I've eaten at L'Espalier in Boston which makes Per Se look like a bargain, but still cost me over $300 with a (relatively) cheap bottle of wine for two... what is the benefit for the average dinner of having a lot of these kind of places around? I think most people could really only ever plan to eat at these places on very special occasions, so what does it matter if you have 3 of them or 20 of them?
Seems like it's just bragging rights that don't really affect most people.
Posted by: J.W. Hamner | May 29, 2008 1:25 PM
Ooops... I meant to say "looks like a bargain compared to Per Se"... sorry if that was confusing.
Posted by: J.W. Hamner | May 29, 2008 1:45 PM
Surely DC's lobbyists, stuffed with cash, make up part of the disparity.

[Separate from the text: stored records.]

-- ==== Sys2Proof/Laws/State.lean ====
section
/-! SUPPORT. What the plain updates of State leave alone: one lemma for each field and update, each true by unfolding. -/

namespace Sys2Proof.Machine

/-! `State.setRegion` writes obj alone. -/
@[simp] theorem State.setRegion_part (s : State) (i x : Nat) (r : Region) : (s.setRegion i x r).part = s.part := rfl
@[simp] theorem State.setRegion_now (s : State) (i x : Nat) (r : Region) : (s.setRegion i x r).now = s.now := rfl
@[simp] theorem State.setRegion_draws (s : State) (i x : Nat) (r : Region) : (s.setRegion i x r).draws = s.draws := rfl
@[simp] theorem State.setRegion_regs (s : State) (i x : Nat) (r : Region) : (s.setRegion i x r).regs = s.regs := rfl
@[simp] theorem State.setRegion_req (s : State) (i x : Nat) (r : Region) : (s.setRegion i x r).req = s.req := rfl
@[simp] theorem State.setRegion_flt (s : State) (i x : Nat) (r : Region) : (s.setRegion i x r).flt = s.flt := rfl
@[simp] theorem State.setRegion_rt (s : State) (i x : Nat) (r : Region) : (s.setRegion i x r).rt = s.rt := rfl
@[simp] theorem State.setRegion_lnk (s : State) (i x : Nat) (r : Region) : (s.setRegion i x r).lnk = s.lnk := rfl
@[simp] theorem State.setRegion_pwr (s : State) (i x : Nat) (r : Region) : (s.setRegion i x r).pwr = s.pwr := rfl
@[simp] theorem State.setRegion_tim (s : State) (i x : Nat) (r : Region) : (s.setRegion i x r).tim = s.tim := rfl
@[simp] theorem State.setRegion_xpt (s : State) (i x : Nat) (r : Region) : (s.setRegion i x r).xpt = s.xpt := rfl
@[simp] theorem State.setRegion_obj_queues (s : State) (i x : Nat) (r : Region) : (s.setRegion i x r).obj.queues = s.obj.queues := rfl
@[simp] theorem State.setRegion_obj_slots (s : State) (i x : Nat) (r : Region) : (s.setRegion i x r).obj.slots = s.obj.slots := rfl
@[simp] theorem State.setRegion_obj_adm (s : State) (i x : Nat) (r : Region) : (s.setRegion i x r).obj.adm = s.obj.adm := rfl
@[simp] theorem State.setRegion_obj_flr (s : State) (i x : Nat) (r : Region) : (s.setRegion i x r).obj.flr = s.obj.flr := rfl
@[simp] theorem State.setRegion_obj_insts (s : State) (i x : Nat) (r : Region) : (s.setRegion i x r).obj.insts = s.obj.insts := rfl
@[simp] theorem State.setRegion_obj_pds (s : State) (i x : Nat) (r : Region) : (s.setRegion i x r).obj.pds = s.obj.pds := rfl
@[simp] theorem State.setRegion_inj (s : State) (i x : Nat) (r : Region) : (s.setRegion i x r).inj = s.inj := rfl
@[simp] theorem State.setRegion_hpt (s : State) (i x : Nat) (r : Region) : (s.setRegion i x r).hpt = s.hpt := rfl
@[simp] theorem State.setRegion_xlt (s : State) (i x : Nat) (r : Region) : (s.setRegion i x r).xlt = s.xlt := rfl
@[simp] theorem State.setRegion_mat (s : State) (i x : Nat) (r : Region) : (s.setRegion i x r).mat = s.mat := rfl
@[simp] theorem State.setRegion_ram (s : State) (i x : Nat) (r : Region) : (s.setRegion i x r).ram = s.ram := rfl
@[simp] theorem State.setRegion_atu (s : State) (i x : Nat) (r : Region) : (s.setRegion i x r).atu = s.atu := rfl
@[simp] theorem State.setRegion_col (s : State) (i x : Nat) (r : Region) : (s.setRegion i x r).col = s.col := rfl
@[simp] theorem State.setRegion_cnt (s : State) (i x : Nat) (r : Region) : (s.setRegion i x r).cnt = s.cnt := rfl
@[simp] theorem State.setRegion_mgt (s : State) (i x : Nat) (r : Region) : (s.setRegion i x r).mgt = s.mgt := rfl
@[simp] theorem State.setRegion_kept (s : State) (i x : Nat) (r : Region) : (s.setRegion i x r).kept = s.kept := rfl
@[simp] theorem State.setRegion_lastRead (s : State) (i x : Nat) (r : Region) : (s.setRegion i x r).lastRead = s.lastRead := rfl
@[simp] theorem State.setRegion_pending (s : State) (i x : Nat) (r : Region) : (s.setRegion i x r).pending = s.pending := rfl

/-! `State.askReset` writes mgt alone. -/
@[simp] theorem State.askReset_part (s : State) : (s.askReset).part = s.part := rfl
@[simp] theorem State.askReset_now (s : State) : (s.askReset).now = s.now := rfl
@[simp] theorem State.askReset_draws (s : State) : (s.askReset).draws = s.draws := rfl
@[simp] theorem State.askReset_regs (s : State) : (s.askReset).regs = s.regs := rfl
@[simp] theorem State.askReset_req (s : State) : (s.askReset).req = s.req := rfl
@[simp] theorem State.askReset_flt (s : State) : (s.askReset).flt = s.flt := rfl
@[simp] theorem State.askReset_rt (s : State) : (s.askReset).rt = s.rt := rfl
@[simp] theorem State.askReset_lnk (s : State) : (s.askReset).lnk = s.lnk := rfl
@[simp] theorem State.askReset_pwr (s : State) : (s.askReset).pwr = s.pwr := rfl
@[simp] theorem State.askReset_tim (s : State) : (s.askReset).tim = s.tim := rfl
@[simp] theorem State.askReset_xpt (s : State) : (s.askReset).xpt = s.xpt := rfl
@[simp] theorem State.askReset_obj (s : State) : (s.askReset).obj = s.obj := rfl
@[simp] theorem State.askReset_inj (s : State) : (s.askReset).inj = s.inj := rfl
@[simp] theorem State.askReset_hpt (s : State) : (s.askReset).hpt = s.hpt := rfl
@[simp] theorem State.askReset_xlt (s : State) : (s.askReset).xlt = s.xlt := rfl
@[simp] theorem State.askReset_mat (s : State) : (s.askReset).mat = s.mat := rfl
@[simp] theorem State.askReset_ram (s : State) : (s.askReset).ram = s.ram := rfl
@[simp] theorem State.askReset_atu (s : State) : (s.askReset).atu = s.atu := rfl
@[simp] theorem State.askReset_col (s : State) : (s.askReset).col = s.col := rfl
@[simp] theorem State.askReset_cnt (s : State) : (s.askReset).cnt = s.cnt := rfl
@[simp] theorem State.askReset_mgt_pwrGood (s : State) : (s.askReset).mgt.pwrGood = s.mgt.pwrGood := rfl
@[simp] theorem State.askReset_mgt_resetN (s : State) : (s.askReset).mgt.resetN = s.mgt.resetN := rfl
@[simp] theorem State.askReset_mgt_vddAon (s : State) : (s.askReset).mgt.vddAon = s.mgt.vddAon := rfl
@[simp] theorem State.askReset_mgt_sampled (s : State) : (s.askReset).mgt.sampled = s.mgt.sampled := rfl
@[simp] theorem State.askReset_mgt_failover (s : State) : (s.askReset).mgt.failover = s.mgt.failover := rfl
@[simp] theorem State.askReset_mgt_fwRunning (s : State) : (s.askReset).mgt.fwRunning = s.mgt.fwRunning := rfl
@[simp] theorem State.askReset_mgt_agree (s : State) : (s.askReset).mgt.agree = s.mgt.agree := rfl
@[simp] theorem State.askReset_mgt_lastRec (s : State) : (s.askReset).mgt.lastRec = s.mgt.lastRec := rfl
@[simp] theorem State.askReset_mgt_tideRecs (s : State) : (s.askReset).mgt.tideRecs = s.mgt.tideRecs := rfl
@[simp] theorem State.askReset_mgt_rootId (s : State) : (s.askReset).mgt.rootId = s.mgt.rootId := rfl
@[simp] theorem State.askReset_mgt_sbOpen (s : State) : (s.askReset).mgt.sbOpen = s.mgt.sbOpen := rfl
@[simp] theorem State.askReset_mgt_ctrlWait (s : State) : (s.askReset).mgt.ctrlWait = s.mgt.ctrlWait := rfl
@[simp] theorem State.askReset_mgt_stage (s : State) : (s.askReset).mgt.stage = s.mgt.stage := rfl
@[simp] theorem State.askReset_mgt_tap (s : State) : (s.askReset).mgt.tap = s.mgt.tap := rfl
@[simp] theorem State.askReset_kept (s : State) : (s.askReset).kept = s.kept := rfl
@[simp] theorem State.askReset_lastRead (s : State) : (s.askReset).lastRead = s.lastRead := rfl
@[simp] theorem State.askReset_pending (s : State) : (s.askReset).pending = s.pending := rfl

Maybe all it would take would be one or two first-class restaurants; as, e.g., RuthChris lost the lobbyist trade to them, either RuthChris or another outsider would jump on the opportunity.
(I speak as one for whom RuthChris is plenty good enough, though.)
Posted by: Stuart Eugene Thiel | May 29, 2008 2:34 PM
No mention of Philadelphia? Philly is a much, much better food town than DC, probably not that much bigger than Metro DC by this point either. In terms of value for money, and lack of snobbery, I would put Philly ahead of Boston or New York, maybe the best food town on the East Coast. Lots of young, up and coming aggressive chefs willing to take chances.
Posted by: vanya | May 29, 2008 2:40 PM
I second the Philly comment. After three years in center city Philadelphia (greater metro population 5.8 million, compared to "over five million" for D.C.), I moved to D.C. in 2002, where I spent the next five years longing for Philly restaurants. Oh, I found some good ones in D.C. - Vidallia, Creme, Mendocino Grill, and Firefly, among others, and above all Zaytinya. However, sorting the excellent restaurants out from the abundant mediocre ones was so much more laborious than in Philly.
Posted by: Todd | May 29, 2008 4:06 PM
Some of you folks really need to read www.donrockwell.com. Oh, and Maestro has been closed since 2006.
Posted by: Herschel | May 29, 2008 4:48 PM
Gee, DC used to be a pretty good food town back in the 80s. If nothing else, they had Jean Louis Palladin cooking in the basement of the Watergate. Coming from Boston back then, the food scene in DC was great with Le Caprice, Kincaid's, La Taberna de la Alabadera, Galileo, I Ricci, Chez Francoise, The Big Cheese, and I don't remember all the others. What was the weird place on K Street with the alligator tail and kangaroo bangers? Dominique's?
I know Jean Louis checked out years again, first Vegas, then lung cancer, but has the place really fallen apart since then?